Available records ::
◆ ◆ ◆
-- ==== Sys2Proof/Machine/Mailbox.lean ====
section
/-! DEFINITION. Mailboxes and locks (R230 to R252). -/

namespace Sys2Proof.Machine

/-- The tray bus block changed. -/
def onBus (f : TrayBus → TrayBus) (s : State) : State := s.onPort fun b => { b with bus := f b.bus }

/-- A cycle of the tray bus still waits. -/
def busWaits (s : State) : Bool :=
  s.port.bus.waiting.isSome || s.port.bus.roomWait.isSome || s.port.bus.readWait.isSome ||
  s.port.bus.doorbellWait.isSome

/-- A channel changed. -/
def onCh (c : Nat) (f : Mbx → Mbx) (s : State) : State := s.onMbx fun b => { b with ch := vmod b.ch c f }

/-- A channel of the mailbox block. -/
def mbxCh (s : State) (c : Nat) : Mbx := vget s.mbx.ch c {}

/-- MBX_ACCESS_DENIED: a write that does not fit the binding is counted and logged (R239). -/
def mbxDenied (m : Master) (c : Nat) (s : State) : State :=
  raise Ev.mbxAccessDenied []
    (s.onMbx fun b => { b with violCount := satAdd 0xFFFF b.violCount 1, violMaster := m.id, violChannel := c })

/-- The master is the bound sender of a channel; the bound receiver. -/
def isSender (c : Mbx) (m : Master) : Bool := c.bound && c.sender == m.id
def isReceiver (c : Mbx) (m : Master) : Bool := c.bound && c.receiver == m.id

/-- A write of MBX_DATA word k (R235, R239). -/
def mbxData (m : Master) (c k : Nat) (be : BitVec 4) (w : Word) (s : State) : State :=
  let x := mbxCh s c
  if !isSender x m then mbxDenied m c s
  else if x.doorbell then onCh c (fun x => { x with refused := true }) s
  else onCh c (fun x => { x with data := vmod x.data k fun old => wRW 0xFFFFFFFF#32 old w be }) s

/-- The byte enables of a write: those of a PCIe write; every other master writes whole words (R255). -/
def enablesOf (m : Master) (be : BitVec 4) : BitVec 4 := if m = .hostCtl ∨ m = .hostData then be else 0xF

/-- MBX_DATA_WRITE. -/
def execMbxDataWrite (m : Master) (ch k : Fin 16) (be : BitVec 4) (w : Word) (s : State) : Out :=
  live s (if masterReach s m then mbxData m ch.val k.val (enablesOf m be) w s else s)

/-- The receiver's interrupt on the transition of its channel to full (R238). Where a message to master 1 or 2 is a
wake cause, its interrupt follows when the host's resume completes (R269, R271). -/
def mbxInterrupt (receiver : Nat) (s : State) : State :=
  if receiver = 1 then
    (if deviceWakes s then deviceWake 4 (evalIrq s) else evalIrq (s.onPort (raiseVec 1)))
  else if receiver = 2 then
    (if deviceWakes s then deviceWake 4 s else s.onPort raiseDataVec)
  else s

/-- A DOORBELL toward a receiver whose domain is off is refused (R241). -/
def doorbellRefused (s : State) (m : Master) (c : Nat) : Bool :=
  let x := mbxCh s c
  isSender x m && !x.doorbell && !masterOn s x.receiver

/-- A write of 1 to DOORBELL (R238, R239, R241). -/
def mbxPost (m : Master) (c : Nat) (s : State) : State :=
  let x := mbxCh s c
  if !isSender x m then mbxDenied m c s
  else if x.doorbell then onCh c (fun x => { x with refused := true }) s
  else if !masterOn s x.receiver then onCh c (fun x => { x with ackCode := 0xFD, ackValid := true }) s
  else
    mbxInterrupt x.receiver
      (onCh c (fun x => { x with doorbell := true, msgEpoch := x.senderEpoch, ackValid := false }) s)

/-- The effect of a write of MBX_STAT by the bits written: the W1C bits, ACK_VALID only for the sender, then the
doorbell (R236, R239). -/
def mbxStatBits (m : Master) (c : Nat) (v : Word) (s : State) : State :=
  let x := mbxCh s c
  if !x.bound then mbxDenied m c s
  else
    let s1 := onCh c (fun x =>
      { x with ackValid := x.ackValid && !(bitOf v 7 && isSender x m), refused := x.refused && !bitOf v 6 }) s
    if bitOf v 0 then evalIrq (mbxPost m c s1) else s1

/-- A write of MBX_STAT with the signalling of a refusal on its path: a tray write that commits DOORBELL waits for
the island's answer, and has no effect before it; an internal master gets an error completion; a PCIe write
carries none (R227, R241, R249). -/
def mbxStatWrite (m : Master) (c : Nat) (v : Word) (s : State) : State :=
  if bitOf v 0 then
    match m with
    | .tray => if busWaits s then s else onBus (fun b => { b with doorbellWait := some (c, v) }) s
    | .hostCtl => answered [] .ok (mbxStatBits m c v s)
    | .hostData => answered [] .ok (mbxStatBits m c v s)
    | _ => answered [] (if doorbellRefused s m c then .err else .ok) (mbxStatBits m c v s)
  else mbxStatBits m c v s

/-- MBX_DOORBELL: a write of 1 to DOORBELL. -/
def execMbxDoorbell (m : Master) (ch : Fin 16) (s : State) : Out :=
  live s (if masterReach s m then mbxStatWrite m ch.val 1 s else s)

/-- TRAY_DOORBELL_ANSWER: the island posts or refuses the doorbell, and its answer ends the waiting cycle, with
`ERR#` when the message was refused (R241, R249). -/
def execTrayDoorbellAnswer (s : State) : Out :=
  live s
    (match s.port.bus.doorbellWait with
     | none => s
     | some (c, v) =>
       answered [] (if doorbellRefused s .tray c then .err else .ok)
         (mbxStatBits .tray c v (onBus (fun b => { b with doorbellWait := none }) s)))

/-- A write of MBX_ACK (R238, R239, R242). -/
def mbxAcknowledge (m : Master) (c : Nat) (code : Byte) (s : State) : State :=
  let x := mbxCh s c
  if !isReceiver x m || !x.doorbell then mbxDenied m c s
  else
    evalIrq (onCh c (fun x =>
      if x.msgEpoch ≠ x.senderEpoch then { x with doorbell := false }
      else { x with ackCode := if code.toNat < 0xF0 then code else 0xEF, ackValid := true, doorbell := false }) s)

/-- MBX_ACK. -/
def execMbxAck (m : Master) (ch : Fin 16) (code : Byte) (s : State) : Out :=
  live s (if masterReach s m then mbxAcknowledge m ch.val code s else s)

/-- MBX_STAT (R236). -/
def regMbxStat (c : Mbx) : Word :=
  mkW [(24, c.ackCode.toNat), (20, c.senderEpoch.toNat), (16, c.msgEpoch.toNat), (13, c.sender),
       (10, c.receiver), (7, bn c.ackValid), (6, bn c.refused), (1, bn c.bound), (0, bn c.doorbell)]

/-- MBX_VIOL (R240). -/
def regMbxViol (b : MbxBlk) : Word := mkW [(16, b.violCount), (4, b.violMaster), (0, b.violChannel)]

/-- A read of the MBX block at an offset (R234, R235). -/
def regMbx (s : State) (m : Master) (off : Nat) : Word :=
  if off = 0x800 then regMbxViol s.mbx
  else if 0x800 ≤ off then 0
  else
    let x := mbxCh s (off / 0x80)
    let o := off % 0x80
    if o < 0x40 then (if isSender x m || isReceiver x m then vget x.data (o / 4) 0 else 0)
    else if o = 0x40 then regMbxStat x
    else 0

/-- A write to the MBX block at an offset (R234, R255). -/
def mbxWrite (m : Master) (off : Nat) (be : BitVec 4) (w : Word) (s : State) : State :=
  if off = 0x800 then
    s.onMbx fun b => { b with violCount := fld (wRW 0xFFFF0000#32 (regMbxViol b) w be) 16 16 }
  else if 0x800 ≤ off then s
  else
    let c := off / 0x80
    let o := off % 0x80
    if o < 0x40 then mbxData m c (o / 4) be w s
    else if o = 0x40 then mbxStatWrite m c (w &&& beMask be) s
    else if o = 0x44 then (if woActs be then mbxAcknowledge m c (w.setWidth 8) s else s)
    else s

/-! ## Locks (R244 to R248) -/

/-- A lock. -/
def lockOf (s : State) (n : Nat) : LockSt := vget s.mbx.locks n {}

/-- A lock changed. -/
def onLock (n : Nat) (f : LockSt → LockSt) (s : State) : State :=
  s.onMbx fun b => { b with locks := vmod b.locks n f }

/-- What a read of LOCK_n returns (R244). -/
def lockValue (s : State) (n : Nat) : Word := w32 (lockOf s n).owner

/-- A read of LOCK_n by a master: the owner of a free lock is the reader (R244). -/
def lockAcquire (m : Master) (n : Nat) (s : State) : State :=
  onLock n (fun l => if l.owner = 0 then { l with owner := m.id } else l) s

/-- LOCK_READ. -/
def execLockRead (m : Master) (n : Fin 32) (s : State) : Out :=
  live s (if masterReach s m then answered [lockValue s n.val] .ok (lockAcquire m n.val s) else s)

/-- A write of LOCK_n: 0 in VALUE by the owner frees it; what the reserved bits hold is ignored (R4, R244,
R245). -/
def lockWrite (m : Master) (n : Nat) (w : Word) (s : State) : State :=
  onLock n (fun l => if fld w 0 3 = 0 ∧ l.owner = m.id then { l with owner := 0 } else l) s

/-- LOCK_RELEASE. -/
def execLockRelease (m : Master) (n : Fin 32) (w : Word) (s : State) : Out :=
  live s (if masterReach s m then lockWrite m n.val w s else s)

/-- LOCK_STAT_n (R245). -/
def regLockStat (l : LockSt) : Word := mkW [(1, l.brokenOwner), (0, bn l.broken)]

/-- A read of LOCK_STAT_n clears it (R246). -/
def lockStatClear (n : Nat) (s : State) : State := onLock n (fun l => { l with broken := false, brokenOwner := 0 }) s

/-- LOCK_STAT_READ. -/
def execLockStatRead (m : Master) (n : Fin 32) (s : State) : Out :=
  live s
    (if masterReach s m then answered [regLockStat (lockOf s n.val)] .ok (lockStatClear n.val s) else s)

/-- A read of the LOCK block at an offset (R245). -/
def regLock (s : State) (off : Nat) : Word :=
  if off < 0x80 then lockValue s (off / 4)
  else if 0x100 ≤ off ∧ off < 0x180 then w32 (lockOf s ((off - 0x100) / 4)).owner
  else if 0x200 ≤ off ∧ off < 0x280 then regLockStat (lockOf s ((off - 0x200) / 4))
  else 0

/-- What a read of the LOCK block changes. -/
def lockBlockRead (m : Master) (off : Nat) (s : State) : State :=
  if off < 0x80 then lockAcquire m (off / 4) s
  else if 0x200 ≤ off ∧ off < 0x280 then lockStatClear ((off - 0x200) / 4) s
  else s

/-- A write to the LOCK block: it acts where it enables the byte that holds VALUE (R244, R255). -/
def lockBlockWrite (m : Master) (off : Nat) (be : BitVec 4) (w : Word) (s : State) : State :=
  if off < 0x80 ∧ be.getLsbD 0 = true then lockWrite m (off / 4) w s else s

/-! ## The debug port -/

/-- DEBUG_TAP_RESET: master 7 and the debug port reset (R225, R473). -/
def execDebugTapReset (s : State) : Out := live s (mastersReset [7] (portReset .debug s))

end Sys2Proof.Machine
end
◆ ◆ ◆
Your objective :: Could you copy exactly the lines from the first line of the records above through the line containing "s.port.bus.waiting.isSome || s.port.bus.roomWait.isSome", both included, and nothing else?

Expected answer ::
-- ==== Sys2Proof/Machine/Mailbox.lean ====
section
/-! DEFINITION. Mailboxes and locks (R230 to R252). -/

namespace Sys2Proof.Machine

/-- The tray bus block changed. -/
def onBus (f : TrayBus → TrayBus) (s : State) : State := s.onPort fun b => { b with bus := f b.bus }

/-- A cycle of the tray bus still waits. -/
def busWaits (s : State) : Bool :=
  s.port.bus.waiting.isSome || s.port.bus.roomWait.isSome || s.port.bus.readWait.isSome ||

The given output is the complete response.